Objectives: To evaluate the performance of prediction models in identifying the long-term uninsured and their utility for oversampling purposes in national health care surveys.
Data and Methods: Nationally representative data from the Medical Expenditure Panel Survey (MEPS) were used to examine national estimates of nonelderly adults without health insurance coverage for 2 consecutive years and to identify the factors that distinguished them from the short-term uninsured and those who are continually insured. The MEPS data were also used in the development of the prediction models to identify individuals most likely to experience long-term spells without coverage in the future. The prediction models were developed using data from the MEPS panel covering 2004–2005 and evaluated with an independent MEPS panel.

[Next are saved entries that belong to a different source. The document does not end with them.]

-- ==== Sys2Proof/Machine/State.lean ====
section
/-! DEFINITION. The state of the die, as plain data, and its reset value. -/

namespace Sys2Proof.Machine

/-- The privilege levels of R18; the code 0b10 is never held. -/
inductive Priv where
  | user | supervisor | firmware
  deriving DecidableEq, Repr

/-- The trap CSRs, one set a strand (Table 1.3, Table 1.9). -/
structure Trap where
  /-- STVEC, R20: bits [1:0] read as zero. -/
  stvec : Word
  sscratch : Word
  /-- TCAUSE[8:0]: ASYNC and CODE. -/
  tcause : BitVec 9
  tpc : Word
  tval : Word
  telem : Word
  /-- TIDX3[62:0]: I2, I1, I0. -/
  tidx3 : BitVec 63
  /-- TPRV[8], R201. -/
  hold : Bool
  /-- TPRV[1:0]. -/
  pprv : Priv
  /-- FTVEC, R20. -/
  ftvec : Word
  fscratch : Word
  deriving DecidableEq, Repr

/-- One cached translation (R342): the owner and ASID that may use it, the page, the leaf as it was read and where. -/
structure Copy where
  owner : Nat
  asid : Nat
  /-- The VA of the page, its offset bits clear. -/
  vbase : Nat
  /-- log2 of the page size (Table 18.5). -/
  size : Nat
  /-- The entry's bits as they were read. -/
  pte : Nat
  /-- The physical address of the entry. -/
  entry : Nat
  deriving DecidableEq, Repr

/-- A table-cache entry or a context-cache entry of a walker (R342): the physical address of the table that it names. -/
structure TableCopy where
  owner : Nat
  asid : Nat
  /-- The level of the table that it names; 4, the root, for a context-cache entry. -/
  level : Nat
  /-- The VA bits above that table's reach, bits [63:9·level+21]. -/
  vtop : Nat
  table : Nat
  deriving DecidableEq, Repr

/-- The element tags of Table 1.10. -/
inductive Tag where
  | raw | i32 | ui32 | i16 | ui16 | i8 | ui8 | f32 | bf16 | f16 | e4m3 | e5m2 | ci16 | cbf16 | cf32
  deriving DecidableEq, Repr

/-- A stream descriptor (Table 7.1). XLAT0 and XLAT1 are the list `xlat`, at most two translations. -/
structure Desc where
  base : Word
  space : BitVec 2
  tag : BitVec 4
  len0 : BitVec 21
  len1 : BitVec 21
  len2 : BitVec 21
  stride0 : BitVec 32
  stride1 : BitVec 32
  stride2 : BitVec 32
  i0 : BitVec 21
  i1 : BitVec 21
  i2 : BitVec 21
  xlat : List Copy
  deriving DecidableEq, Repr

/-- The zero descriptor of a handler's start (R17). -/
def Desc.zero : Desc := ⟨0, 0, 0, 0, 0, 0, 0, 0, 0, 0, 0, 0, []⟩

/-- One captured instruction of a repetition (R121, R223): its word, the VA it was captured at, the scalar operand that it read at its
capture, and the element tags as it found them. -/
structure Captured where
  word : Nat
  va : Word
  scalar : Word
  tags : List (Nat × Tag)
  deriving DecidableEq, Repr

/-- The repetition buffer slot of a context (R121 to R123, R223 to R225). -/
structure Rep where
  /-- Instructions still to be captured. -/
  toCapture : Nat
  /-- ROT of the VREP. -/
  rot : Bool
  /-- The captured body, oldest first. -/
  body : List Captured
  /-- t of R122. -/
  t : Nat
  /-- The body position of the next re-issue. -/
  pos : Nat
  /-- Re-issues remain (t at least 1, R122). -/
  running : Bool
  /-- R225: a re-issue trapped. While instructions remain to be captured: a trap handler runs, whose instructions are not captured. -/
  suspended : Bool
  /-- The privilege of the VREP. -/
  priv : Priv
  /-- `VL`, `STRIP` and `STRIPN` of the strip that is issued, and the `VSTART` of a re-issue that resumes (R122, R225). -/
  vl : Nat
  strip : Nat
  stripn : Nat
  vstart : Nat
  /-- `VMC` and `FCSR` as they stood after the body: later writes do not reach a re-issue (R110, R225). -/
  vmc : BitVec 7
  fcsr : BitVec 9
  deriving DecidableEq, Repr

/-- An empty slot. -/
def Rep.empty : Rep := ⟨0, false, [], 0, 0, false, false, .user, 0, 0, 0, 0, 0, 0⟩

/-- An instruction in the vector queue (R25, R109, R110, Table 12.11): what it took at its issue, and how far it is. -/
structure Slot where
  /-- The slot's number, 0 to 31. -/
  num : Nat
  word : Nat
  pc : Word
  /-- The first word not completed (Table 1.8). -/
  idx : Nat
  /-- `VL`, `VMC` and `VSTART` at issue, the element tags, and FCSR, whose flags are those of the words completed so far (R24). -/
  vl : Nat
  vmc : BitVec 7
  vstart : Nat
  tags : List (Nat × Tag)
  fcsr : BitVec 9
  /-- The descriptor that it names, at its start position (R171), with the translations of its probe (R350). -/
  desc : Desc
  /-- The scalar operand and the VMVS index (Table 12.11). -/
  scalar : Word
  index : Word
  /-- It came from the repetition buffer; its names are rotated by this many registers (R122). -/
  rep : Bool
  shift : Nat
  /-- A VREP captures it when it ends (R225). -/
  capture : Bool
  /-- Word n of its destination depends on word n of each source, all in one layout, so it chains word by word (R220). -/
  linear : Bool
  /-- The special-function unit has answered a request of it with an uncorrectable error (R296). -/
  error : Bool
  /-- It has started (R219), and it has settled (R191). -/
  started : Bool
  settled : Bool
  /-- Its probe has passed (R173), at this step count. -/
  probed : Bool
  probedAt : Nat
  /-- The first word that the hotness counters have not been given (R355). -/
  counted : Nat
  /-- The step count at which it entered the queue (R276). -/
  entered : Nat
  deriving DecidableEq, Repr

/-- A forked family as one of its strands sees it (R123): `n` children, 0 outside a family; this strand's index; child 0's strand
number; and the lane groups of the parent. -/
structure Fork where
  n : Nat
  index : Nat
  root : Nat
  gm : BitVec 4
  deriving DecidableEq, Repr

/-- Not in a family. -/
def Fork.none : Fork := ⟨0, 0, 0, 0⟩

/-- The vector context of a strand (Table 1.1). It exists while `gm` is not zero. -/
structure VCtx where
  /-- LGRANT.GM: the lane groups held, a bit each (Table 1.6). -/
  gm : BitVec 4
  vl : Nat
  /-- VMC[6:0] (Table 1.4). -/
  vmc : BitVec 7
  vstart : Nat
  strip : Nat
  stripn : Nat
  /-- DTIME of the last LOOPV (Table 21.5). -/
  loopT : Nat
  /-- Words of v0 to v31: word n of register r at key 256·r + n; unlisted words are zero. -/
  v : List (Nat × VWord)
  /-- Element tags by register; unlisted tags are raw (Table 1.10). -/
  tags : List (Nat × Tag)
  /-- Tile words: row r and column c of ac z at key 4096·z + 64·r + c. -/
  tiles : List (Nat × VWord)
  /-- Dirty tiles, a bit each (R232). -/
  dirty : BitVec 4
  /-- m0 to m7. -/
  masks : List (Nat × BitVec 2048)
  mf : BitVec 2048
  /-- The recorded cause of each set bit of mf, as its fault code (R195). -/
  mfc : List (Nat × Nat)
  /-- sd0 to sd15. -/
  sd : List (Nat × Desc)
  /-- PIX[n] (Table 1.8). -/
  pix : List (Nat × BitVec 18)
  /-- The vector queue, oldest first (R25, R109). -/
  queue : List Slot
  rep : Rep
  fork : Fork
  deriving DecidableEq, Repr

/-- No vector context (R20: its CSRs read zero). -/
def VCtx.absent : VCtx := ⟨0, 0, 0, 0, 0, 0, 0, [], [], [], 0, [], 0, [], [], [], [], Rep.empty, Fork.none⟩

/-- What a strand waits for. A waiting strand has not retired the instruction at its PC and executes it again when the wait ends
(R107, R207). -/
inductive Wait where
  /-- No wait. -/
  | ready
  /-- PARK (R255). -/
  | park
  /-- JWAIT (R376). -/
  | jwait
  /-- BRNEXT (R286). -/
  | brnext
  /-- BAR or BARWT (R293). -/
  | barrier
  /-- VFORK waits for free strands (R123). -/
  | fork
  /-- VJOIN: a child that has ended, or child 0 that waits for the others (R124). -/
  | join
  /-- RLPASS waits (R245). -/
  | ring
  /-- TLBSYNC has not retired (R105). -/
  | fence
  /-- A walk met MG = 1 (R352). -/
  | migrating
  /-- A request to the host or twin window is outstanding (R108, R445). -/
  | host
  /-- Stopped and being saved (R266). -/
  | saving
  /-- Being read back (R269). -/
  | restoring
  /-- Stopped by an abandonment, before its exit routine starts (R380). -/
  | exit
  /-- SEND or SENDC: the destination has not accepted the message (R257). -/
  | send
  /-- ENQ or ENQR: no engine has accepted the command (R385). -/
  | enq
  /-- The strand stopped (R202). -/
  | stopped
  deriving DecidableEq, Repr

/-- What a request on the host or twin link asks (R92, R438, R446). -/
inductive LinkOp where
  | read | write
  /-- The AtomicOps of R92. -/
  | fetchAdd | swap | cas
  /-- Another AMO, by its op of R63: the twin's near-bank units perform it. -/
  | amo (op : Nat)
  /-- A message to a core of the twin (R447): its 64 bytes are the first operand. -/
  | message
  /-- An answer to the other side: the completion of its request, of a PTM request (R449, `DTIME`) or of an ATS invalidation (R439);
  without `ok`, Unsupported Request. -/
  | reply (ok : Bool)
  deriving DecidableEq, Repr

/-- Where a request of a strand to the host or the twin window stands. -/
inductive LinkPhase where
  /-- The link has asked the host for a translation (R439). -/
  | translating
  /-- It has sent a Page Request (R439). -/
  | paging
  /-- The request has left the die (R108). -/
  | sent
  deriving DecidableEq, Repr

/-- A request of a strand to the host or the twin window (R108, R445, R446): what it asks and what its completion does. -/
structure HostReq where
  twin : Bool
  op : LinkOp
  /-- The destination register; 32 for none, 33 where the data goes to `Run.linkData`. -/
  reg : Nat
  /-- Bytes. -/
  size : Nat
  /-- The result is sign-extended. -/
  signed : Bool
  va : Word
  pa : Nat
  /-- The operands that it carries. -/
  a : Nat
  b : Nat
  /-- An AMO (R92): its failure is code 0x2C. -/
  atomic : Bool
  /-- Of an AMO at scope .y its order field: 1 acquire, 2 release, 3 both (R93); else 0. -/
  order : Nat
  /-- Nothing orders it behind an earlier request of its strand: it carries Relaxed Ordering (R330). -/
  relaxed : Bool
  phase : LinkPhase
  /-- The translation that the access was made through, and the step count of its request (R347). -/
  copy : Copy
  made : Nat
  /-- The strand's job was abandoned: the completion is discarded (R108). -/
  cancelled : Bool
  deriving DecidableEq, Repr

/-- A request that was abandoned with its strand after it had left the die (R108): it still performs, and its completion, which comes before
that of any later request of the strand number, is discarded. -/
structure Orphan where
  strand : Nat
  owner : Nat
  asid : Nat
  req : HostReq
  deriving DecidableEq, Repr

/-- What the completion of a request brought that no scalar register takes (a vector word, a descriptor, an instruction word): its VA, a
fault code or 0, and the data. The instruction that asked takes it when it executes again. -/
structure LinkData where
  va : Word
  code : Nat
  data : Nat
  deriving DecidableEq, Repr

/-- A message that has left the die on the host link or the twin link. -/
structure LinkMsg where
  twin : Bool
  owner : Nat
  op : LinkOp
  addr : Nat
  /-- Bytes. -/
  size : Nat
  a : Nat
  b : Nat
  /-- 1 + the PASID that it carries, or 0 (R438, R440). -/
  pasid : Nat
  /-- The Relaxed Ordering attribute of PCIe (R330). -/
  relaxed : Bool
  deriving DecidableEq, Repr

/-- What a context has sent to the host window, as the order of its later requests needs it (R330): the place, whether it reads and writes,
whether its page is device-ordered, and whether every later load, and every later store, follows it at system scope (Table 17.3). -/
structure HostSent where
  pa : Nat
  size : Nat
  load : Bool
  store : Bool
  device : Bool
  loads : Bool
  stores : Bool
  deriving DecidableEq, Repr

/-- A posted write to the host that waits for its translation (R439): the message, whether it waits for a page, and the DTIME at which the
present wait began. -/
structure Held where
  msg : LinkMsg
  paging : Bool
  since : Nat
  deriving DecidableEq, Repr

/-- A write that has left its issuer and has not performed: a posted write to the twin window, which performs when the twin's bank accepts it
(R319, R331); one to the host window that waits for its translation and performs when it is sent (R319, R439); or a write that cleared EN of an
`XDIR`, which completes when nothing translated for the owner is outstanding (R337). -/
structure Posted where
  /-- The strand, 2048 + the engine, or 4096 for none. -/
  source : Nat
  /-- The issuer's owner; of an `XDIR` the owner that it names. -/
  owner : Nat
  twin : Bool
  /-- The device's translation, the address, and the step count at which it left (R347, R448). -/
  copy : Copy
  va : Nat
  made : Nat
  held : Option Held
  deriving DecidableEq, Repr

/-- An asynchronous cause due to a strand (R200): the fault code and the address in the error record. -/
structure Cause where
  code : Nat
  addr : Nat
  deriving DecidableEq, Repr

/-- An invalidation that the strand has issued and no TLBSYNC has covered yet (R104, R105). -/
structure Inval where
  owner : Nat
  asid : Nat
  base : Nat
  count : Nat
  all : Bool
  /-- The step count at which it was issued. -/
  stamp : Nat
  deriving DecidableEq, Repr

/-- What a strand is, beyond its registers. -/
inductive Kind where
  /-- Holds no context. -/
  | free
  /-- A strand of a job, root or auxiliary (R376, R378). -/
  | root | aux
  /-- A child of a fork (R123). -/
  | child
  /-- A job's exit routine (R381). -/
  | exiting
  /-- Firmware of the Tollhouse column: belongs to no job (R454). -/
  | column
  deriving DecidableEq, Repr

/-- Who the strand works for, and its progress. -/
structure Ident where
  kind : Kind
  /-- Owner ID (Table 21.1). -/
  owner : Nat
  /-- JOBID. -/
  job : BitVec 32
  /-- The generation of the strand's context, for continuation IDs (R254). -/
  gen : Nat
  /-- The home strand and generation a continuation ID names: core·8 + strand (R254, R263). -/
  home : Nat
  /-- LGRANT.MIN and PREF, lane groups. -/
  minG : Nat
  prefG : Nat
  deriving DecidableEq, Repr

Results: Study findings revealed these prediction models to be markedly effective statistical tools in facilitating an efficient over-sample of individuals likely to be uninsured for long periods of duration in the future. Use of these models for oversampling purposes, to support a 50% increase in sample yield over a self-weighting design, permits the selection of the target sample of individuals who are continuously uninsured for 2 consecutive years in the most cost-efficient manner. This methodology allows for an overall sample size specification for nonelderly adults that is at least 25% lower than a design without access to the predictor variables from a screening interview or without application of oversampling techniques.
Conclusions: This examination of the performance of probabilistic models, to both identify and facilitate an oversample of the long-term uninsured, demonstrates the viability of these model-based sampling methodologies for adoption in national health care surveys.